I think that something to consider is that all relationships are built on compromise. Maybe you guys can work this out to where everyone benefits. I think I would mention to him that you desire the opportunity to spend time with his family, but also want him to feel like he has time with them also. You also only receive a limited amount of time off of work and you would like the opportunity to shop. So.... I would consider going at it alone. Like go for the visit, but even offer to shop on your own in order to each have their separate time and kinda "kill two birds with one stone." I even feel like what you are talking about at my own family's homes when I go visit. It is about the same driving distance and I have to take breaks, like even go to a movie or things just to get out of the house. I get stir-crazy. I actually encourage you to get out and do some things. I often just go alone or open the invitation to anyone who may want to go. You could also consider driving up for the day with him, taking the car with you and coming back to get him after he has spent the time there. You could break up the days that you are there.... would that be an option?
It sounds like Chris feels insulted because he feels that you don't want to spend time with them, but he is not seeing that what you are asking for is just the privacy of an adult and the personal space to feel autonomous.
Does he have sisters that may want to shop? That would be an option if so? You'd be spending time with his family but also getting out? I would remind him that it is about your anxiety also. That you are terrified of feeling isolated or closed in.... be vulnerable and maybe he will see the level of fear. That it isn't about preference related to being around family, but just not feeling too caged. Also, one way to think about it is that Chris is really excited to be with you and his family. He may even have something special planned?
I think I would preface it all with, "Chris, I love your family and spending time with everyone. I am still adjusting and this is all so new to me. I want to feel comfortable and confident. It scares me though."

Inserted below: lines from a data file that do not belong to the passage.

-- ==== Sys2Proof/Machine/Nib.lean ====
section
/-! DEFINITION. The Nib, rows 15 and 16 (R99-R103, R285-R314): folios and rings, configuration, the commands and their
order, steps, drains, quantisation, and the power budget. -/

namespace Sys2Proof.Machine

/-! Folios and rings. -/

def State.folio (s : State) (c f : Nat) : Folio := Tab.get {} (s.core c).folio f
def State.setFolio (s : State) (c f : Nat) (x : Folio) : State :=
  let k := s.core c
  s.setCore c { k with folio := Tab.set {} f x k.folio }
def State.ringOf (s : State) (c r : Nat) : Ring := Tab.get {} (s.core c).rings r
def State.setRing (s : State) (c r : Nat) (x : Ring) : State :=
  let k := s.core c
  s.setCore c { k with rings := Tab.set {} r x k.rings }
/-- The folio at a pointer of a ring (R102). -/
def Ring.at_ (r : Ring) (p : Nat) : Option Nat := r.mem[p]?
def Ring.nextP (r : Ring) : Ring := { r with p := if r.p + 1 < r.mem.length then r.p + 1 else 0 }
def Ring.nextC (r : Ring) : Ring := { r with c := if r.c + 1 < r.mem.length then r.c + 1 else 0 }
/-- A folio's state changes (R103). -/
def State.folioSt (s : State) (c f st : Nat) : State := s.setFolio c f { s.folio c f with st := st }
/-- The ring that a folio belongs to now. -/
def State.folioRing (s : State) (c f : Nat) : Option Nat :=
  let r := (s.folio c f).ring
  if r = 0 then none else some (r - 1)
/-- A producer's folio becomes READY and P advances (R103). -/
def State.folioReady (s : State) (c f : Nat) (stag : Int) (nz : List Nat) : State :=
  let s1 := s.setFolio c f { s.folio c f with st := 2, stag := stag, nz := nz }
  match s.folioRing c f with
  | some r => s1.setRing c r (s1.ringOf c r).nextP
  | none => s1
/-- A consumer's folio becomes EMPTY and C advances (R103). -/
def State.folioDone (s : State) (c f : Nat) : State :=
  let s1 := s.folioSt c f 0
  match s.folioRing c f with
  | some r => s1.setRing c r (s1.ringOf c r).nextC
  | none => s1

/-- The address of word j = 27 q + i of a folio (R99). -/
def folioWord (f j : Nat) : Int := 729 * ((f : Int) - 121) + 3 * ((j : Int) - 121)
/-- The trits of plane q, row i of a folio, column 0 first. -/
def State.planeRow (s : State) (c f q i : Nat) : List Int := trits 27 (s.scrWord c (folioWord f (27 * q + i)))
/-- Whether an element lies in a word that cannot be corrected, in one of the planes that a read takes (R314). -/
def State.badElem (s : State) (c f i j w p : Nat) : Bool :=
  !s.bad.isEmpty && (List.range p).any (fun q =>
    s.isBad 2 (c * partBase + scrKey (folioWord f (27 * (w - p + q) + i) - 1 + ((j / 9 : Nat) : Int))))
/-- read(folio, i, c, w, p) of R285 for a whole row. -/
def State.readRow (s : State) (c f i w p : Nat) : List Int :=
  let rows := (List.range p).map (fun k => (w - p + k, s.planeRow c f (w - p + k) i))
  (List.range 27).map (fun j =>
    if s.badElem c f i j w p then 0 else rows.foldl (fun a (q, r) => a + r.getD j 0 * pow3 q) 0)
/-- The whole folio at a precision. -/
def State.readFolio (s : State) (c f w p : Nat) : List (List Int) := (List.range 27).map (fun i => s.readRow c f i w p)
/-- Whether some element of a folio, read at a precision, cannot be corrected. -/
def State.badFolio (s : State) (c f w p : Nat) : Bool :=
  !s.bad.isEmpty && (List.range 729).any (fun n => s.badElem c f (n / 27) (n % 27) w p)
/-- Writes 729 elements into a folio's nine planes (R99). -/
def State.writeFolio (s : State) (c f : Nat) (ys : List Int) : State :=
  (List.range 243).foldl (fun a n =>
    let q := n / 27
    let i := n % 27
    a.setScrWord c (folioWord f n) (ofTrits ((List.range 27).map (fun j => trit (ys.getD (27 * i + j) 0) q)))) s
/-- Nonzero-trit counts by plane, plane 0 first (R101). -/
def nzOf (ys : List Int) : List Nat := (List.range 9).map (fun q => ys.countP (fun y => decide (trit y q ≠ 0)))

/-! Forms of rows 15 and 16 that act at issue (R294-R298, R303, R313). -/

def State.slotOf (s : State) (c k : Nat) : Slot := Tab.get {} (s.core c).slots k
def State.setSlot (s : State) (c k : Nat) (x : Slot) : State :=
  let y := s.core c
  s.setCore c { y with slots := Tab.set {} k x y.slots }

/-- A form of these rows: forbidden in a draft, acting once. -/
def State.nibUnit (s : State) (h : Hdr) (u : Uses) (g : List Nat → Nat → State → State) : State :=
  s.perGroup h { u with forbid := true } g
/-- SCALE raised by an instruction's own check, after the unit has taken effect (R403). For MDRAIN and QSCALE R403 and R404 name no
thread and no moment: it is raised at issue, in the lowest active lane, as R295 has it for MCFG (DESIGN CHOICE, log 74). -/
def State.scaleAt (s : State) (t : Nat) (bad : Bool) : State :=
  if bad then s.raise t { cause := 10, pc := s.cur.next } else s

/-- MCFG (R295). -/
def execMcfg (h : Hdr) (a : Nat) (g : CfgOp) (s : State) : R :=
  .next (s.nibUnit h { srcR := [a] } (fun act t s =>
    let c := coreOf s.cur.warp
    let w := s.reg t a
    let sa := useScale (part w 0)
    let sb := useScale (part w 1)
    let so := useScale (part w 2)
    let x := s.slotOf c g.slot
    ((s.setSlot c g.slot { x with atype := g.atype, btype := g.btype, otype := g.otype, pa := g.pa, pb := g.pb, otag := g.otag
                                  sa := sa.1, sb := sb.1, so := so.1, s := combScale sa.1 sb.1 so.1 }).retireAll act).scaleAt t
      (sa.2 || sb.2 || so.2)))

/-- RING (R296): one step of the folio table. -/
def execRing (h : Hdr) (r first count : Nat) (s : State) : R :=
  .next (s.nibUnit h {} (fun act _ s =>
    let c := coreOf s.cur.warp
    let new := (List.range count).map (first + ·)
    let old := (s.ringOf c r).mem
    let busy (f : Nat) : Bool := decide ((s.folio c f).st = 1) || decide ((s.folio c f).st = 3)
    if (new ++ old).any busy || new.any (fun f => decide ((s.folio c f).ring ≠ 0) && decide ((s.folio c f).ring ≠ r + 1))
        || new.any (fun f => decide ((s.launchOf s.cur.warp).folios ≤ f)) then s.faultAll act 14 0
    else
      let s1 := old.foldl (fun a f => a.setFolio c f { a.folio c f with st := 0, ring := 0, slot := 0 }) s
      let s2 := new.zipIdx.foldl (fun a (f, i) => a.setFolio c f { a.folio c f with st := 0, ring := r + 1, slot := i }) s1
      (s2.setRing c r { mem := new }).retireAll act))

/-- One word of a folio's entry (R101). -/
def folioEntry (x : Folio) (k : Nat) : Int :=
  let z (i : Nat) : Int := (x.nz.getD i 0 : Int)
  let tri (a b d : Nat) : Int := (z a - half 9) * pow3 18 + (z b - half 9) * pow3 9 + (z d - half 9)
  if k = 0 then oAt x.st 2 25 + oAt x.ring 4 21 + oAt x.slot 3 18 + x.stag * pow3 9
  else if k = 1 then tri 8 7 6 else if k = 2 then tri 5 4 3 else tri 2 1 0
/-- FSTAT (R297), per active lane. -/
def execFstat (h : Hdr) (wsel d a : Nat) (off : Int) (s : State) : R :=
  .next (s.perLane h { srcR := [a], dstR := [d], forbid := true } (fun s t _ =>
    let f := s.reg t a + off
    if f < 0 ∨ ((s.launchOf (warpOf t)).folios : Int) ≤ f then { fault := some { cause := 14 } }
    else { wr := [.reg d (folioEntry (s.folio (coreOf (warpOf t)) f.toNat) wsel)] }))
/-- A state change by FSET (R298): none when the rules of the table refuse it. -/
def State.fset (s : State) (c f : Nat) (ready : Bool) : Option State :=
  let x := s.folio c f
  match s.folioRing c f, ready with
  | some r, true => if x.st = 0 ∧ (s.ringOf c r).at_ (s.ringOf c r).p = some f then some ((s.folioSt c f 2).setRing c r (s.ringOf c r).nextP) else none
  | some r, false => if x.st = 2 ∧ (s.ringOf c r).at_ (s.ringOf c r).c = some f then some ((s.folioSt c f 0).setRing c r (s.ringOf c r).nextC) else none
  | none, true => if x.st = 0 ∨ x.st = 2 then some (s.folioSt c f 2) else none
  | none, false => if x.st = 0 ∨ x.st = 2 then some (s.folioSt c f 0) else none
/-- The common part of FSET. -/
def State.fsetUnit (s : State) (h : Hdr) (u : Uses) (a : Nat) (off : Int) (ready full : Bool) (tag : State → Nat → Option Int) : State :=
  s.nibUnit h u (fun act t s =>
    let c := coreOf s.cur.warp
    let f := s.reg t a + off
    if f < 0 ∨ ((s.launchOf s.cur.warp).folios : Int) ≤ f then s.faultAll act 14 0
    else match s.fset c f.toNat ready with
      | none => s.faultAll act 14 0
      | some s1 =>
        let x := s1.folio c f.toNat
        (s1.setFolio c f.toNat { x with stag := (tag s t).getD x.stag, nz := if full then List.replicate 9 729 else x.nz }).retireAll act)
/-- FSET.ready (R298). -/
def execFsetReady (h : Hdr) (full : Bool) (a b : Nat) (off : Int) (s : State) : R :=
  .next (s.fsetUnit h { srcR := [a, b] } a off true full (fun s t => some (wrap (s.reg t b) 9)))
/-- FSET.empty (R298). -/
def execFsetEmpty (h : Hdr) (full : Bool) (a : Nat) (off : Int) (s : State) : R :=
  .next (s.fsetUnit h { srcR := [a] } a off false full (fun _ _ => none))
/-- MRDY (R303): a scratchpad store is performed when it issues, so the fence is complete at once. -/
def execMrdy (h : Hdr) (s : State) : R := .next (s.nibUnit h {} (fun act _ s => s.retireAll act))

/-- The cluster of a core. -/
def clusterOf (c : Nat) : Nat := c % 81 / 9
/-- The remaining units of a cluster's budget (R311). -/
def State.budgetOf (s : State) (c : Nat) : Int :=
  let d := s.dieSt (s.ownKey (dieIdx c))
  Tab.get d.full d.budget (clusterOf c)
/-- MBUDG (R313). -/
def execMbudg (h : Hdr) (d : Nat) (s : State) : R :=
  let c := coreOf s.cur.warp
  .next (s.perLane h { dstP := [d], forbid := true } (fun s _ _ =>
    { wr := [.pair d (pair (s.budgetOf c) (s.dieSt (s.ownKey (dieIdx c))).budgF)] }))

/-! Commands (R289, R290, R299). -/

/-- Whether types are a row of R289's table, with precisions within the widths. -/
def mtypeOk (x : Slot) : Bool :=
  (match x.atype, x.btype with
   | .t9, .t9 => x.otype = .t9 || x.otype = .t6 || x.otype = .f9
   | .t9, .t6 => x.otype = .t9 || x.otype = .t6 || x.otype = .f9
   | .t6, .t9 => x.otype = .t9 || x.otype = .t6 || x.otype = .f9
   | .t6, .t6 => x.otype = .t9 || x.otype = .t6 || x.otype = .t3 || x.otype = .f9
   | .t3, .t9 => x.otype = .t9 || x.otype = .t6 || x.otype = .f9
   | .t3, .t3 => x.otype ≠ .f9
   | .t1, .t9 => x.otype = .t9 || x.otype = .t6 || x.otype = .f9
   | .t1, .t6 => x.otype = .t9 || x.otype = .t6 || x.otype = .t3
   | .t1, .t1 => x.otype ≠ .f9
   | _, _ => false) && decide (x.pa ≤ x.atype.width) && decide (x.pb.planes ≤ x.btype.width)

/-- The partition of a warp (R60). -/
def partOf (w : Nat) : Nat := widOf w / 9
/-- A partition's queue has room for a command (R299). -/
def State.nibRoom (s : State) (w : Nat) : Bool :=
  decide ((s.core (coreOf w)).nib.countP (fun c => decide (c.part = partOf w)) < 27)
/-- Enqueues a command; it counts in tl when `counted`. -/
def State.nibPush (s : State) (w : Nat) (lanes : List Nat) (slot : Nat) (op : NibOp) (tok : Option Int) (counted soft : Bool) : State :=
  let p := if counted then s.openGrp w .tl 1 else ({ s with nextId := s.nextId + 1 }, s.nextId)
  let k := p.1.core (coreOf w)
  p.1.setCore (coreOf w) { k with nib := k.nib ++ [{ id := p.2, part := partOf w, warp := w, widx := (s.warp w).idx, lanes := lanes, gid := p.2, slot := slot
                                                     op := op, tok := tok, soft := soft }] }
/-- The wait of an issue that finds its queue full, or the tl counter at its limit (R299, R158). -/
def State.nibWait (s : State) (act : List Nat) : Option State :=
  let w := s.cur.warp
  if !s.nibRoom w then some (s.waitAll act (.counters [242, 242, 242, 0] false))
  else if 242 ≤ cntOf .tl (s.warp w) then some (s.waitAll act (.reissue (.limit .tl) false)) else none
/-- The token's tag when one is asked for (R304). -/
def tokOf (tok : Bool) (tag : Int) : Option Int := if tok then some tag else none

/-- MZERO (R301). -/
def execMzero (h : Hdr) (slot : Nat) (s : State) : R :=
  .next (s.nibUnit h {} (fun act _ s =>
    let w := s.cur.warp
    if !s.nibRoom w then s.waitAll act (.counters [242, 242, 242, 0] false)
    else (s.nibPush w act slot .zero none false false).retireAll act))
/-- MLOOP (R302). -/
def execMloop (h : Hdr) (bhold tok : Bool) (a slot ra rb kc : Nat) (s : State) : R :=
  .next (s.nibUnit h { srcR := [a] } (fun act t s =>
    let w := s.cur.warp
    let c := coreOf w
    let k := (kc : Int) + s.reg t a
    let x := s.slotOf c slot
    if k < 1 ∨ 729 < k then s.faultAll act 0 0
    else if (s.ringOf c ra).mem.isEmpty ∨ (s.ringOf c rb).mem.isEmpty ∨ ra = rb then s.faultAll act 14 0
    else if !mtypeOk x then s.faultAll act 13 0
    else match s.nibWait act with
      | some s1 => s1
      | none => (s.nibPush w act slot (.loop ra rb k.toNat bhold x.atype x.btype x.pa x.pb.planes) (tokOf tok x.otag) true false).retireAll act))
/-- MDRAIN (R305). -/
def execMdrain (h : Hdr) (o : DrainOp) (s : State) : R :=
  let u : Uses := if o.drop then { srcP := [o.a], srcR := [o.b, o.c] } else if o.res then { srcR := [o.c] } else {}
  .next (s.nibUnit h u (fun act t s =>
    let w := s.cur.warp
    let c := coreOf w
    let x := s.slotOf c o.slot
    let wc := s.reg t o.c
    if (s.ringOf c o.ro).mem.isEmpty ∨ (o.res ∧ (s.ringOf c o.rr).mem.isEmpty) ∨ (o.res ∧ o.ro = o.rr) then s.faultAll act 14 0
    else if !mtypeOk x then s.faultAll act 13 0
    else match s.nibWait act with
      | some s1 => s1
      | none =>
        let sr := useScale (part wc 0)
        let bad := o.res && sr.2
        ((s.nibPush w act o.slot (.drain o x.otype x.s x.so (combScale sr.1 unitScale x.so) (s.reg t o.a) (s.reg t (o.a + 1))
          (s.reg t o.b) (part wc 1) x.otag) (tokOf o.tok x.otag) true bad).retireAll act).scaleAt t bad))
/-- QSCALE (R307). -/
def execQscale (h : Hdr) (tok : Bool) (d c slot : Nat) (s : State) : R :=
  .next (s.nibUnit h { dstR := [d], preds := [c] } (fun act t s =>
    let w := s.cur.warp
    let x := s.slotOf (coreOf w) slot
    if !mtypeOk x ∨ x.otype = .f9 then s.faultAll act 13 0
    else match s.nibWait act with
      | some s1 => s1
      | none =>
        let sa := useScale x.sa
        let sb := useScale x.sb
        let bad := sa.2 || sb.2
        ((s.nibPush w act slot (.qscale d c sa.1 sb.1 x.otype) (tokOf tok x.otag) true bad).retireAll act).scaleAt t bad))
/-- FITR (R308): its group waits until the earlier conflicting commands are done. -/
def execFitr (h : Hdr) (clr : Bool) (d slot : Nat) (s : State) : R :=
  .next (s.nibUnit h { dstR := [d] } (fun act _ s =>
    let w := s.cur.warp
    if !s.nibRoom w then s.waitAll act (.counters [242, 242, 242, 0] false)
    else (s.nibPush w act slot (.fitr d clr) none false false).waitAll act (.nib s.nextId)))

Have you guys worked it out? Talking through it now?
I have been curious about how things have been. Would love an update.... when you get the chance :)
I hope things are going well. I was not sure of what you guys decided about your trip. Hope to hear from you soon:)
I was going through questions that I still had open and I wanted to touch base with you about this one. It sounds like you guys patched things up based on the other question's mentioning of a possible engagement!! Im really glad for you. If you would like to close this question, please feel free to send a positive rating (3 stars or better) so that credit can be received. Thank you maam!! Have a great Monday!